Project-URL: Homepage, https://github.com/hplisiecki/Supervised-Semantic-Differential
Project-URL: Repository, https://github.com/hplisiecki/Supervised-Semantic-Differential
Project-URL: Issues, https://github.com/hplisiecki/Supervised-Semantic-Differential/issues
Project-URL: Changelog, https://github.com/hplisiecki/Supervised-Semantic-Differential/releases
Keywords: NLP,semantics,word embeddings,psychometrics,semantic differential,computational social science
Classifier: Programming Language :: Python :: 3
Classifier: Programming Language :: Python :: 3 :: Only
Classifier: Programming Language :: Python :: 3.9
Classifier: Programming Language :: Python :: 3.10
Classifier: Programming Language :: Python :: 3.11
Classifier: Programming Language :: Python :: 3.12
Classifier: Operating System :: OS Independent
Classifier: Intended Audience :: Science/Research
Classifier: Topic :: Scientific/Engineering :: Information Analysis
Requires-Python: >=3.9
Description-Content-Type: text/markdown
License-File: LICENSE
Requires-Dist: numpy>=1.26.4
Requires-Dist: pandas>=2.1.4
Requires-Dist: scikit-learn>=1.3.2
Requires-Dist: gensim>=4.3.2
Requires-Dist: spacy>=3.7.2
Requires-Dist: requests>=2.32.5
Requires-Dist: matplotlib>=3.10.7
Provides-Extra: dev
Requires-Dist: pytest>=7.0; extra == "dev"
Requires-Dist: pytest-cov>=4.0; extra == "dev"
Requires-Dist: ruff>=0.5; extra == "dev"
Requires-Dist: mypy>=1.6; extra == "dev"
Requires-Dist: build>=1.0.0; extra == "dev"
Requires-Dist: twine>=4.0; extra == "dev"
Provides-Extra: gui
Requires-Dist: PySide6>=6.6; extra == "gui"
Dynamic: license-file

# Supervised Semantic Differential (SSD)

[![PyPI version](https://img.shields.io/pypi/v/ssdiff.svg)](https://pypi.org/project/ssdiff/)
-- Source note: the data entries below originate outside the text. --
-- ==== Sys2Proof/Machine/Assembler.lean ====
section
/-!
DEFINITION. The listing syntax and the pseudo-commands of this spec (30_encoding.md rules R80, R81), and the command
sequences that stand for the source's functions (43_stream_cipher_executor.md rules R168 to R170). Text is a list of
characters.
-/

namespace Sys2Proof.Machine

/-! ## Pseudo-commands (R81) -/

/-- `KEY k0 .. k15`. -/
def keyCommands (key : List Byte) : List Instr := key.map Instr.ksKeyb

/-- `KEYHEX "s"`. -/
def keyhexCommands (s : List Word) : List Instr := s.map Instr.scKeyhex

/-- `ENCTEXT "s"`. -/
def enctextCommands (s : List Word) : List Instr := s.map Instr.scEncu

/-- `DECHEX "s"`. -/
def dechexCommands (s : List Word) : List Instr := s.map Instr.scDech

/-- `HEXDEC "s"`. -/
def hexdecCommands (s : List Word) : List Instr := s.map Instr.hxDchr ++ [Instr.hxDend]

/-- `HEXENC b0 .. bn`. -/
def hexencCommands (bytes : List Byte) : List Instr := bytes.map Instr.hxEbyt

/-! ## The source's functions as command sequences -/

/-- One `pc1` call (R168). -/
def pc1Commands (d : Direction) (key z : List Byte) : List Instr :=
  Instr.scOpen d :: (keyCommands key ++ (z.map Instr.scByte ++ [Instr.scClose]))

/-- One `encrypt` call (R169). -/
def encryptCommands (keyHex plaintext : List Word) : List Instr :=
  Instr.scOpen .enc :: (keyhexCommands keyHex ++ (enctextCommands plaintext ++ [Instr.scClose]))

/-- One `decrypt` call (R170). -/
def decryptCommands (keyHex cipherHex : List Word) : List Instr :=
  Instr.scOpen .dec :: (keyhexCommands keyHex ++ (dechexCommands cipherHex ++ [Instr.scClose]))

/-! ## Listing syntax (R80) -/

/-- The mnemonic of an opcode, in upper case (R75, R80). -/
def Opcode.mnemonic : Opcode → List Char
  | .nop => ['N', 'O', 'P']
  | .scOpen => ['S', 'C', '_', 'O', 'P', 'E', 'N']
  | .scClose => ['S', 'C', '_', 'C', 'L', 'O', 'S', 'E']
  | .scKeyhex => ['S', 'C', '_', 'K', 'E', 'Y', 'H', 'E', 'X']
  | .scByte => ['S', 'C', '_', 'B', 'Y', 'T', 'E']
  | .scEncu => ['S', 'C', '_', 'E', 'N', 'C', 'U']
  | .scDech => ['S', 'C', '_', 'D', 'E', 'C', 'H']
  | .ksKeyb => ['K', 'S', '_', 'K', 'E', 'Y', 'B']
  | .ksGen => ['K', 'S', '_', 'G', 'E', 'N']
  | .ksFeed => ['K', 'S', '_', 'F', 'E', 'E', 'D']
  | .hxDnib => ['H', 'X', '_', 'D', 'N', 'I', 'B']
  | .hxEnib => ['H', 'X', '_', 'E', 'N', 'I', 'B']
  | .hxDchr => ['H', 'X', '_', 'D', 'C', 'H', 'R']
  | .hxDend => ['H', 'X', '_', 'D', 'E', 'N', 'D']
  | .hxEbyt => ['H', 'X', '_', 'E', 'B', 'Y', 'T']

/-- The digit of a nibble, in the alphabet of R101. -/
def digitChar (n : Nibble) : Char := Char.ofNat (hexChr n).toNat

/-- The `k` low hex digits of a number, the highest first. -/
def hexDigits : Nat → Nat → List Char
  | 0, _ => []
  | k + 1, n => hexDigits k (n / 16) ++ [digitChar (BitVec.ofNat 4 n)]

/-- `0x` and `k` hex digits. -/
def hexLiteral (k n : Nat) : List Char := '0' :: 'x' :: hexDigits k n

/-- The operand of a command as R80 writes it; a character operand as its four digits (DESIGN CHOICE, log
entry 14). -/
def Instr.operandText : Instr → List Char
  | .nop | .scClose | .ksGen | .hxDend => []
  | .scOpen .enc => [' ', 'e', 'n', 'c']
  | .scOpen .dec => [' ', 'd', 'e', 'c']
  | .scKeyhex h | .scEncu h | .scDech h | .hxDnib h | .hxDchr h => ' ' :: hexLiteral 4 h.toNat
  | .scByte b | .ksKeyb b | .ksFeed b | .hxEbyt b => ' ' :: hexLiteral 2 b.toNat
  | .hxEnib n => ' ' :: hexLiteral 1 n.toNat

/-- `<word as 8 hex digits>  <MNEMONIC> [<operand>]` (R80). -/
def listing (i : Instr) : List Char :=
  hexDigits 8 (encode i).toNat ++ [' ', ' '] ++ Opcode.mnemonic i.opcode ++ Instr.operandText i

end Sys2Proof.Machine
end

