-- ==== Sys2Proof/Tests/Slice0.lean ====
section
/-!
SUPPORT. Tests whose expected results are the spec's own words, tables and vectors (30_encoding.md R75, R80, R82 and
95_test_vectors.md, cited at each test), and for every obligation with hypotheses a witness that meets them.
-/

namespace Sys2Proof.Tests

open Sys2Proof.Machine

/-! ## Small states and readers -/

/-- What `exec` leaves; the reset state stands for a fault or a refusal. -/
def after (i : Instr) (s : State) : State :=
  match exec i s with
  | .next t => t
  | .fault _ => State.reset
  | .refused _ => State.reset

/-- The one response a command adds to a state without responses. -/
def answer (i : Instr) (s : State) : List Response := (after i s).responses

/-- An OPEN session with key K0 loaded (95_test_vectors.md, "The keys used throughout"). -/
def k0 (d : Direction) : State := { State.reset with sess := .opened, dir := d, keycnt := 16 }

/-- An OPEN session with key KI loaded. -/
def ki (d : Direction) : State :=
  { k0 d with x := #v[0x0001, 0x0203, 0x0405, 0x0607, 0x0809, 0x0a0b, 0x0c0d, 0x0e0f] }

/-- An OPEN session right after `SC_OPEN`. -/
def fresh (d : Direction) : State := { State.reset with sess := .opened, dir := d }

/-- A FAILED session with code `E_MODE`. -/
def failed : State := { State.reset with sess := .failed, err := .eMode }

/-- An OPEN session with a complete key and a 33rd key character pending. -/
def pending (d : Direction) : State := { k0 d with kpend := true }

/-- The state with the given words as the host's next commands. -/
def withWords (ws : List CommandWord) (s : State) : State := { s with inbox := ws.map .command }

/-- What a step leaves; the reset state stands for a fault or a refusal. -/
def afterStep (s : State) : State :=
  match step s with
  | .next t => t
  | .fault _ => State.reset
  | .refused _ => State.reset

/-! ## WellFormed: an ill-formed word for each check of R76 -/

theorem test_wellformed_reserved_opcode :
    opcodeAssigned 0x40000000 = false ∧ WellFormedWord 0x40000000 = false := by decide
theorem test_wellformed_reserved_bit_byte :
    reservedBitsClear 0x04000100 = false ∧ WellFormedWord 0x04000100 = false := by decide
theorem test_wellformed_reserved_bit_mode :
    reservedBitsClear 0x01020000 = false ∧ WellFormedWord 0x01020000 = false := by decide
theorem test_wellformed_reserved_bit_nibble :
    reservedBitsClear 0x2100001B = false ∧ WellFormedWord 0x2100001B = false := by decide
theorem test_wellformed_reserved_bit_half :
    reservedBitsClear 0x05010041 = false ∧ WellFormedWord 0x05010041 = false := by decide
theorem test_wellformed_reserved_bit_none :
    reservedBitsClear 0x00000001 = false ∧ WellFormedWord 0x00000001 = false := by decide
theorem test_wellformed_legal : WellFormedWord 0x05000041 = true ∧ WellFormedWord 0x01010000 = true := by decide

/-- No word selects two rows of the opcode map: two rows differ in a bit that both masks cover. -/
theorem test_rows_do_not_overlap : opcodeRows.Pairwise fun a b =>
    a.matchBits &&& (a.mask &&& b.mask) ≠ b.matchBits &&& (a.mask &&& b.mask) := by decide

/-! ## Decoding: one word for each row, written out from R70, R72 and R75 -/

theorem test_decode_nop : decode 0b00000000_00000000_0000000000000000#32 = .command .nop := by decide
theorem test_decode_scOpen : decode 0b00000001_00000001_0000000000000000#32 = .command (.scOpen .dec) := by decide
theorem test_decode_scOpen_enc : decode 0b00000001_00000000_0000000000000000#32 = .command (.scOpen .enc) := by decide
theorem test_decode_scClose : decode 0b00000010_00000000_0000000000000000#32 = .command .scClose := by decide
theorem test_decode_scKeyhex : decode 0b00000011_00000000_1000000001100110#32 = .command (.scKeyhex 0x8066) := by decide
theorem test_decode_scByte : decode 0b00000100_00000000_0000000010000001#32 = .command (.scByte 0x81) := by decide
theorem test_decode_scEncu : decode 0b00000101_00000000_0010000010101100#32 = .command (.scEncu 0x20ac) := by decide
theorem test_decode_scDech : decode 0b00000110_00000000_0000000000110110#32 = .command (.scDech 0x0036) := by decide
theorem test_decode_ksKeyb : decode 0b00010000_00000000_0000000001000001#32 = .command (.ksKeyb 0x41) := by decide
theorem test_decode_ksGen : decode 0b00010001_00000000_0000000000000000#32 = .command .ksGen := by decide
theorem test_decode_ksFeed : decode 0b00010010_00000000_0000000001000001#32 = .command (.ksFeed 0x41) := by decide
theorem test_decode_hxDnib : decode 0b00100000_00000000_0000000100110000#32 = .command (.hxDnib 0x0130) := by decide
theorem test_decode_hxEnib : decode 0b00100001_00000000_0000000000001011#32 = .command (.hxEnib 0xb) := by decide
theorem test_decode_hxDchr : decode 0b00100010_00000000_0000000001100001#32 = .command (.hxDchr 0x0061) := by decide
theorem test_decode_hxDend : decode 0b00100011_00000000_0000000000000000#32 = .command .hxDend := by decide
theorem test_decode_hxEbyt : decode 0b00100100_00000000_0000000001001010#32 = .command (.hxEbyt 0x4a) := by decide
theorem test_decode_last_reserved : decode 0x25000000 = .illegal .reservedOpcode := by decide

/-- The table's numbering: the word is given whole, and bits above `nbits` are 0. -/
theorem test_decodeTableWord : decodeTableWord 32 0x05000041 = some (.scEncu 0x0041) ∧
    decodeTableWord 32 0x40000000 = none ∧ decodeTableWord 16 0x40000000 = some .nop := by decide

/-- The first step after reset runs the placed word (R231: `NOP` works in the reset state). -/
theorem test_withFetchWord : afterStep (State.reset.withFetchWord 32 0) =
    { State.reset with responses := [⟨.ok, []⟩] } := by decide

/-! ## Listing syntax: the examples of R80 -/

theorem test_listing_open : listing (.scOpen .dec) = ['0', '1', '0', '1', '0', '0', '0', '0', ' ', ' ',
    'S', 'C', '_', 'O', 'P', 'E', 'N', ' ', 'd', 'e', 'c'] := by decide
theorem test_listing_byte : listing (.ksKeyb 0x41) = ['1', '0', '0', '0', '0', '0', '4', '1', ' ', ' ',
    'K', 'S', '_', 'K', 'E', 'Y', 'B', ' ', '0', 'x', '4', '1'] := by decide
theorem test_listing_half : listing (.scEncu 0x0041) = ['0', '5', '0', '0', '0', '0', '4', '1', ' ', ' ',
    'S', 'C', '_', 'E', 'N', 'C', 'U', ' ', '0', 'x', '0', '0', '4', '1'] := by decide

/-! ## Hex byte codec: V-HX-1 to V-HX-4, P6 -/

theorem test_hxDnib : answer (.hxDnib 0x0046) State.reset = [⟨.ok, [0x0f]⟩] := by decide
theorem test_hxDnib_high_code : after (.hxDnib 0x0130) State.reset =
    { State.reset with responses := [⟨.eHex, []⟩] } := by decide
theorem test_hxEnib : answer (.hxEnib 0xb) State.reset = [⟨.ok, [0x62]⟩] := by decide
theorem test_hxDchr_second : after (.hxDchr 0x0061) { State.reset with hxpend := true, hxhi := 4 } =
    { State.reset with hxhi := 4, responses := [⟨.ok, [0x4a]⟩] } := by decide
theorem test_hxDchr_bad : after (.hxDchr 0x0067) { State.reset with hxpend := true, hxhi := 4 } =
    { State.reset with hxhi := 4, responses := [⟨.eHex, []⟩] } := by decide
theorem test_hxDend_odd : after .hxDend { State.reset with hxpend := true, hxhi := 4 } =
    { State.reset with hxhi := 4, responses := [⟨.eHex, []⟩] } := by decide
theorem test_hxDend_even : answer .hxDend State.reset = [⟨.ok, []⟩] := by decide
theorem test_hxEbyt : answer (.hxEbyt 0x2f) State.reset = [⟨.ok, [0x32, 0x66]⟩] := by decide

/-- V-HX-1: the codes around the three ranges of the table. -/
theorem test_hexVal_edges : hexVal 0x2f = none ∧ hexVal 0x30 = some 0 ∧ hexVal 0x39 = some 9 ∧ hexVal 0x3a = none ∧
    hexVal 0x40 = none ∧ hexVal 0x41 = some 0xa ∧ hexVal 0x46 = some 0xf ∧ hexVal 0x47 = none ∧ hexVal 0x60 = none ∧
    hexVal 0x61 = some 0xa ∧ hexVal 0x66 = some 0xf ∧ hexVal 0x67 = none ∧ hexVal 0xff = none ∧
    hexVal 0xffff = none := by decide

/-! ## Keystream engine: V-KS-1 to V-KS-6 -/

/-- V-KS-2, KI, rows 0 and 1: the values after the first two rounds. -/
theorem test_round : round (ki .enc).x { v := 0, c := 0, t := 0, q := 0 } 0 =
      { v := 0x4e36, c := 0x015a, t := 0x015a, q := 0x4f6c } ∧
    round (ki .enc).x { v := 0x4e36, c := 0x015a, t := 0x015a, q := 0x4f6c } 1 =
      { v := 0xecfa, c := 0x02d3, t := 0xffa2, q := 0xa145 } := by decide

/-- V-KS-3, KI, first output. -/
theorem test_ksGen : after .ksGen (ki .enc) =
    { ki .enc with t := 0x68ee, c := 0x3696, responses := [⟨.ok, [0x6c, 0x48, 0x24]⟩] } := by decide
/-- V-KS-3, KI, second output: `T` stays and `c` advances. -/
theorem test_ksGen_again : after .ksGen { ki .dec with t := 0x68ee, c := 0x3696 } =
    { ki .dec with t := 0x68ee, c := 0x38a2, responses := [⟨.ok, [0x8e, 0x38, 0xb6]⟩] } := by decide
/-- V-KS-4, second row. -/
theorem test_ksFeed : (after (.ksFeed 0x41) (ki .enc)).x =
    #v[0x4140, 0x4342, 0x4544, 0x4746, 0x4948, 0x4b4a, 0x4d4c, 0x4f4e] := by decide
/-- V-KS-6: `KS_FEED` with 15 key bytes. -/
theorem test_ksFeed_short : after (.ksFeed 0x41) { k0 .enc with keycnt := 15 } =
    { k0 .enc with keycnt := 15, sess := .failed, err := .eKeylen, responses := [⟨.eKeylen, []⟩] } := by decide
/-- R133's example: the first key byte takes the high half. -/
theorem test_ksKeyb_even : after (.ksKeyb 0x41) (fresh .enc) = { fresh .enc with
    x := #v[0x4100, 0, 0, 0, 0, 0, 0, 0], keycnt := 1, responses := [⟨.ok, []⟩] } := by decide
/-- The key table, KI: the sixteenth byte takes the low half of `X[7]`. -/
theorem test_ksKeyb_odd : after (.ksKeyb 0x0f) { fresh .enc with x := #v[0, 0, 0, 0, 0, 0, 0, 0x0e00], keycnt := 15 } =
    { fresh .enc with x := #v[0, 0, 0, 0, 0, 0, 0, 0x0e0f], keycnt := 16, responses := [⟨.ok, []⟩] } := by decide

/-! ## Stream-cipher executor: V-SC-1 to V-SC-9, P1 to P7 -/

theorem test_nop : after .nop failed = { failed with responses := [⟨.ok, []⟩] } := by decide
/-- V-SC-7, last row: `SC_OPEN` in an OPEN session abandons it. -/
theorem test_scOpen : after (.scOpen .dec) { ki .enc with t := 0x64be, wpend := true, hxpend := true } =
    { fresh .dec with hxpend := true, responses := [⟨.ok, []⟩] } := by decide
/-- P4: a 15-byte key, reported at `SC_CLOSE`. -/
theorem test_scClose_short : after .scClose { k0 .enc with keycnt := 15 } =
    { State.reset with responses := [⟨.eKeylen, []⟩] } := by decide
/-- P7: a trailing odd byte is dropped. -/
theorem test_scClose_odd_byte : after .scClose { k0 .dec with wpend := true, whi := 0x43 } =
    { State.reset with responses := [⟨.ok, []⟩] } := by decide
/-- R163's example, last character: the pair loads the sixteenth byte. -/
theorem test_scKeyhex : after (.scKeyhex 0x0046) { fresh .enc with keycnt := 15, kpend := true, khi := 0xa } =
    { fresh .enc with x := #v[0, 0, 0, 0, 0, 0, 0, 0x00af], keycnt := 16, khi := 0xa, responses := [⟨.ok, []⟩] } := by
  decide
/-- V-SC-9: the 34th key character. -/
theorem test_scKeyhex_too_long : after (.scKeyhex 0x0030) (pending .enc) =
    { pending .enc with sess := .failed, err := .eKeylen, responses := [⟨.eKeylen, []⟩] } := by decide
/-- V-SC-1: `SC_BYTE 0xff` after key K0. -/
theorem test_scByte_enc : after (.scByte 0xff) (k0 .enc) = { k0 .enc with
    x := #v[0xffff, 0xffff, 0xffff, 0xffff, 0xffff, 0xffff, 0xffff, 0xffff], t := 0x64be, c := 0x3dd6
    responses := [⟨.ok, [0x9b]⟩] } := by decide
/-- V-SC-8, step 2: on decrypt the output byte is fed back, and `DPEND` and `DHI` stay. -/
theorem test_scByte_dec : after (.scByte 0x25) { k0 .dec with dpend := true, dhi := 2 } = { k0 .dec with
    x := #v[0x4141, 0x4141, 0x4141, 0x4141, 0x4141, 0x4141, 0x4141, 0x4141], t := 0x64be, c := 0x3dd6
    dpend := true, dhi := 2, responses := [⟨.ok, [0x41]⟩] } := by decide
/-- P1. -/
theorem test_scEncu : after (.scEncu 0x0041) (k0 .enc) = { k0 .enc with
    x := #v[0x4141, 0x4141, 0x4141, 0x4141, 0x4141, 0x4141, 0x4141, 0x4141], t := 0x64be, c := 0x4bb2
    responses := [⟨.ok, [0x36, 0x34, 0x38, 0x38]⟩] } := by decide
/-- V-SC-7: the mode is checked before the key. -/
theorem test_scEncu_mode : after (.scEncu 0x0041) (fresh .dec) =
    { fresh .dec with sess := .failed, err := .eMode, responses := [⟨.eMode, []⟩] } := by decide
/-- P2, the second character: a byte decrypts to 00 and waits in `WHI`. -/
theorem test_scDech_byte : after (.scDech 0x0034) { k0 .dec with dpend := true, dhi := 6 } =
    { k0 .dec with dhi := 6, wpend := true, t := 0x64be, c := 0x3dd6, responses := [⟨.ok, []⟩] } := by decide
/-- P2, the fourth character: the code unit 0x0041. -/
theorem test_scDech_unit :
    after (.scDech 0x0038) { k0 .dec with dpend := true, dhi := 8, wpend := true, t := 0x64be, c := 0x3dd6 } =
    { k0 .dec with
      dhi := 8, x := #v[0x4141, 0x4141, 0x4141, 0x4141, 0x4141, 0x4141, 0x4141, 0x4141], t := 0x64be, c := 0x4bb2
      responses := [⟨.ok, [0x00, 0x41]⟩] } := by decide
/-- V-SC-7: a reserved opcode changes no register. -/
theorem test_illegal_word : afterStep (withWords [0x40000000] failed) =
    { failed with responses := [⟨.eIllegal, []⟩] } := by decide
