-- ==== Sys2Proof/WellFormed.lean ====
section
/-! DEFINITION. The checks on terms that the spec bounds: a command given as two numbers, a build
parameter, and the form of a command that the assembler can write. Every `Instr` is a legal command:
no encoding is illegal (30_encoding.md R31), so no check stands between a decoded command and `exec`. -/

namespace Sys2Proof

/-- A command named by two plain numbers, before they are known to fit their fields. -/
structure RawCommand where
  op : Nat
  cp : Nat
  deriving DecidableEq, Repr

/-- The numbers fit `op : bits(2)` and `cp : bits(32)` (30_encoding.md R28). -/
def RawCommand.wellFormed (r : RawCommand) : Bool :=
  decide (r.op < 2 ^ 2) && decide (r.cp < 2 ^ Config.CPW)

/-- `1 <= MAXC <= 613566756` (00_scope.md R4). -/
def Params.wellFormed (p : Params) : Bool :=
  decide (1 ≤ p.maxc) && decide (p.maxc ≤ Config.maxcLimit)

/-- The commands that the assembler has a spelling for: CLR and END take no operand and encode
`cp = 0` (30_encoding.md R33). The hardware does not ask for this (R30). -/
def Instr.spelled : Instr → Bool
  | .clr cp => cp == 0#32
  | .push _ => true
  | .endLine cp => cp == 0#32
  | .rsv _ => true

/-- A decimal operand's range, `-2^(CPW-1)` to `2^CPW - 1` (30_encoding.md R33). The other two forms
have none. -/
def AsmOperand.wellFormed : AsmOperand → Bool
  | .decimal v => decide (-(2 ^ (Config.CPW - 1) : Int) ≤ v) && decide (v ≤ (2 ^ Config.CPW : Int) - 1)
  | .hex _ => true
  | .char _ => true

/-- Every operand of the statement is in range. -/
def AsmStmt.wellFormed : AsmStmt → Bool
  | .clr => true
  | .push v => v.wellFormed
  | .endLine => true
  | .rsv none => true
  | .rsv (some v) => v.wellFormed
  | .lineString _ => true
  | .lineList vs => vs.all AsmOperand.wellFormed

end Sys2Proof
end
**SSD**  lets you recover **interpretable semantic directions** related to specific concpets directly from open-ended text and relate them to **numeric outcomes** 
(e.g., psychometric scales, judgments). It builds per-essay concept vectors from **local contexts around seed words**, 
learns a **semantic gradient (β̂)** that best predicts the outcome, and then provides multiple interpretability layers:

- **Nearest neighbors** of each pole (+β̂ / −β̂)
- **Clustering** of neighbors into themes
- **Text snippets**: top sentences whose local contexts align with each cluster centroid or the β̂ axis
- **Per-essay scores** (cosine alignments) for further analysis

The goal of the package is to allow psycholinguistic researchers to draw data-driven insights about 
how people use language depending on their attitudes, traits, or other numeric variables of interest.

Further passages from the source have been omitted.